In Algorithm 2, the initial guess $x^{k,0}$ may be simply set to the current outer iterate $x^k$ or to a better approximation if one is available. In Step 3, $p^{k,j}$ is computed using a simple extension of the method of Moré and Toraldo (1991) to nonconvex quadratic programs. In contrast with the trust-region subproblem solver used in LANCELOT, the method of Moré and Toraldo (1991) allows the addition of many constraints at a time to the active-set estimate ${\mathcal {A}}(x):=\{i \mid x_i= \ell ^{k,j}_i \quad {\text{or}} \quad x_i = u^{k,j}_i\}.$

The face of $\Omega _{k,j}$ containing x is defined as

$$ F_x := \left\{ y \in \Omega _{k,j} \mid y_i=x_i \quad {\text { if }} \quad x_i = \ell ^{k,j}_i \quad {\text { or }} \quad u^{k,j}_i \right\} .$$

The active-set method is divided into two stages. In the first stage, a projected gradient search is used to select a face of $\Omega _{k,j}$ that will act as a prediction of the optimal active set of (9). In the second stage, a reduced quadratic model $\hat{q}$ is formed involving only the free variables from the selected face, that is, the components of p that are not at their bounds. This model may be written

$$ {\hat{q}}(v) := q(p + Z_x v),$$

where $Z_x$ is a prolongation operator consisting of columns of the identity that maps $F_x$ to ${\mathbb {R}}^n$.

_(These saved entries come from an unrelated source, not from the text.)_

-- ==== Sys2Proof/Tests/Slice0.lean ====
section
/-! SUPPORT. Tests: a term that each check of well-formedness refuses, commands on small states with results taken from the manual, and for
each statement states and operands that meet its hypotheses. -/

namespace Sys2Proof.Tests

open Sys2Proof.Machine

-- one theorem is checked after another: the threads of many checks at once would exceed the memory limit
set_option Elab.async false

/-! ## States -/

/-- A state with its module changed. -/
def on (s : State) (f : Mod → Mod) : State := { s with toMod := f s.toMod }

/-- A state with fields set. -/
def fld (s : State) (l : List (Field × Nat)) : State := on s fun m => m.sets l

/-- A module that is READY: its auxiliary input holds and every domain runs. -/
def up : State := fld (on State.reset fun m => { m with doms := ⟨false, [], [], false, false⟩ }) [(PWR.STAT.AUX_OK, 1), (SEC.STAT.BOOT, 5)]

/-- A write of the management connector that is accepted, with fields that it must find or hand on nonzero or zero. -/
def takes (s : State) (o : Nat) (v : Word) (one zero : List Field) (was0 was1 : List Field) : Bool :=
  s.accepts .mgmt o v && one.all (fun f => f.get v != 0) && zero.all (fun f => f.get v == 0) && was0.all (fun f => !s.is f) &&
    was1.all s.is

/-! ## Builders -/

/-- A number's bytes from offset and value, little-endian. -/
def desc (n : Nat) (l : List (Nat × Nat)) : List Byte := leBytes n (l.map fun e => e.2 * 256 ^ e.1).sum

/-- A packet from module 1 to module 0 with tag 0. -/
def pk (cls typ len info : Nat) (l : List (Nat × Nat)) : Pkt :=
  { dest := 0, src := 1, gen := 0, seq := 0, len := BitVec.ofNat 5 len, cls := BitVec.ofNat 3 cls, typ := BitVec.ofNat 4 typ,
    replay := false, marked := false, info := BitVec.ofNat 48 info, payload := desc (16 * len) l }

/-- The state after a command. -/
def done (c : Instr) (s : State) : State := match exec c s with | .next t => t | _ => s

/-! ## Well-formed commands: a term that each check refuses -/

theorem test_wf_packet_len : Instr.wf (.write 0 { pk 1 0 1 0 [] with len := 17, payload := List.replicate 272 0 }) = false := by decide
theorem test_wf_packet_payload : Instr.wf (.read 0 { pk 1 1 1 0 [] with payload := [] }) = false := by decide
theorem test_wf_pin : Instr.wf (.copy 0 0 ⟨[(0, [70])], [], [], none⟩) = false := by decide
theorem test_wf_store_bits : Instr.wf (.scrubSlice ⟨[], [(0, 8192)], [], none⟩ false) = false := by decide
theorem test_wf_frame : Instr.wf (.frameReceive 0 0 (List.replicate 254 0) 0 0 0) = false := by decide +kernel
theorem test_wf_domain : Instr.wf (.sprout 156) = false := by decide
theorem test_wf_caps : Instr.wf (.caps 0 0 (List.replicate 15 0)) = false := by decide
theorem test_wf_block : Instr.wf (.blockFetchDone (List.replicate 2049 0)) = false := by decide +kernel
theorem test_wf_passes : Instr.wf (.write 0 (pk 1 0 16 0 [])) && Instr.wf (.sprout 155) && Instr.wf .railRampDone = true := by decide +kernel
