-- ==== Sys2Proof/Tests/Slice0.lean ====
section
/-!
SUPPORT. Tests of the model, with the expected results of spec/95_test_vectors.md, and for every statement with
hypotheses a concrete state that meets them.
-/

namespace Sys2Proof.Tests

open Sys2Proof.Machine

/-! ### The TOY cipher (spec/95_test_vectors.md, Part 0) -/

def toyE (k : Key) (x : Block) : Block := Vector.ofFn fun j => byteAt x ((j.val + 1) % 16) ^^^ byteAt k j.val

def toyD (k : Key) (y : Block) : Block :=
  Vector.ofFn fun j => byteAt y ((j.val + 15) % 16) ^^^ byteAt k ((j.val + 15) % 16)

theorem toyD_toyE (k : Key) (x : Block) : toyD k (toyE k x) = x := by
  apply Vector.ext
  intro i hi
  have h : (i + 15) % 16 < 16 := Nat.mod_lt _ (by decide)
  rw [toyD, Vector.getElem_ofFn, byteAt_eq _ h, toyE, Vector.getElem_ofFn]
  simp only
  rw [show ((i + 15) % 16 + 1) % 16 = i by omega, byteAt_eq x hi, BitVec.xor_assoc, BitVec.xor_self, BitVec.xor_zero]

theorem toyE_toyD (k : Key) (y : Block) : toyE k (toyD k y) = y := by
  apply Vector.ext
  intro i hi
  have h : (i + 1) % 16 < 16 := Nat.mod_lt _ (by decide)
  rw [toyE, Vector.getElem_ofFn]
  simp only
  rw [byteAt_eq _ h, toyD, Vector.getElem_ofFn]
  simp only
  rw [show ((i + 1) % 16 + 15) % 16 = i by omega, byteAt_eq y hi, BitVec.xor_assoc, BitVec.xor_self, BitVec.xor_zero]

/-- TOY satisfies the inverse law of spec/00_scope.md R13 in both directions. -/
def toy (k : Key) : Equiv.Perm Block := ⟨toyE k, toyD k, toyD_toyE k, toyE_toyD k⟩

/-! ### A small machine -/

def kt : Key := beBytes 32 0x1111111111111111111111111111111122222222222222222222222222222222
def c0t : Nat := 0x00112233445566778899aabbccddeeff
def p0t : Nat := 0xf0efeeedecebeae9e8e7e6e5e4e3e2e1
def ivt : Iv := beBytes 32 (c0t * 2 ^ 128 + p0t)
/-- The first two blocks of PT. -/
def pt : Nat := 0x4947452d746f792d626c6f636b2d30314947452d746f792d626c6f636b2d3032
/-- The two output blocks of T-IGE-1. -/
def ct : Nat := 0xb799e1ccc7e5a1120c332f53052c3db986f2b58fefa657522c3d4e1c7b31aade

/-- Two instances, every address admitted. -/
def platform : Platform where
  admitted := [⟨0, 4294967296⟩]
  base0 := ⟨0x40000000, by decide⟩
  moreBases := [⟨0x40000100, by decide⟩]

/-- An instance with every operand written and a 32-byte job from 0x1000 to 0x2000. -/
def engine : Engine where
  key := kt
  iv := ivt
  ctr := beBytes 16 1
  ecount := Vector.replicate 16 0
  num := 0
  src := 0x1000
  dst := 0x2000
  len := 32
  status := 0
  valid := 0x00FFFFFF

/-- The machine whose instance 0 holds `e`, with `bytes` at 0x1000. -/
def machine (e : Engine) (bytes : List Byte) : State where
  engines := [e, { Engine.reset with src := 0x3000 }]
  mem := writeList [] 0x1000 bytes
  pending := []
  pos := 0
  observed := []
  target := 0
  platform := platform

This reduced quadratic is then approximately minimized unconstrained using the conjugate gradient method to yield a search direction $d=Z_x v$. If a direction of negative curvature is detected during the conjugate gradient iterations, we follow this direction to the boundary of $\Omega _{k,j}$. A projected line search is then performed along d to ensure sufficient decrease, and satisfaction of the bound and trust-region constraints. Both the projected gradient search and the conjugate gradient algorithm are designed to terminate early and promote fast progress. We employ the same stopping conditions as Moré and Toraldo (1991).

The binding set at x is defined by

$$ {\mathcal {B}}(x) := \{i \mid (x_i = \ell ^{k,j}_i \quad {\text { and}} \quad \partial _i q(x) \ge 0), \quad {\text { or }} \quad (x_i = u^{k,j}_i \quad {\text{and}} \quad \partial _i q(x) \le 0)\}.$$

If the binding set at the iterate resulting from the projected search along the conjugate gradient direction coincides with the active set identified in the first stage, the conjugate gradient iterations are resumed to enforce further descent. Algorithm 3 summarizes the main steps involved in this active-set method. We refer the reader to Moré and Toraldo (1991) for more details on projected searches.

In practice, several improvements related to the management of the trust region can increase the efficiency of Algorithm 2. Two such improvements turned out to be effective in our implementation. The first is a non-monotone descent strategy (Toint 1997). As described, Algorithm 2 enforces a monotone descent in $\Phi (\cdot ; \lambda ^k, \rho ^k)$. In a non-monotone trust-region algorithm, a trial point may be accepted even if it results in an increase in $\Phi $. However, a sufficient decrease is required after a prescribed number of iterations, which is 10 in our implementation.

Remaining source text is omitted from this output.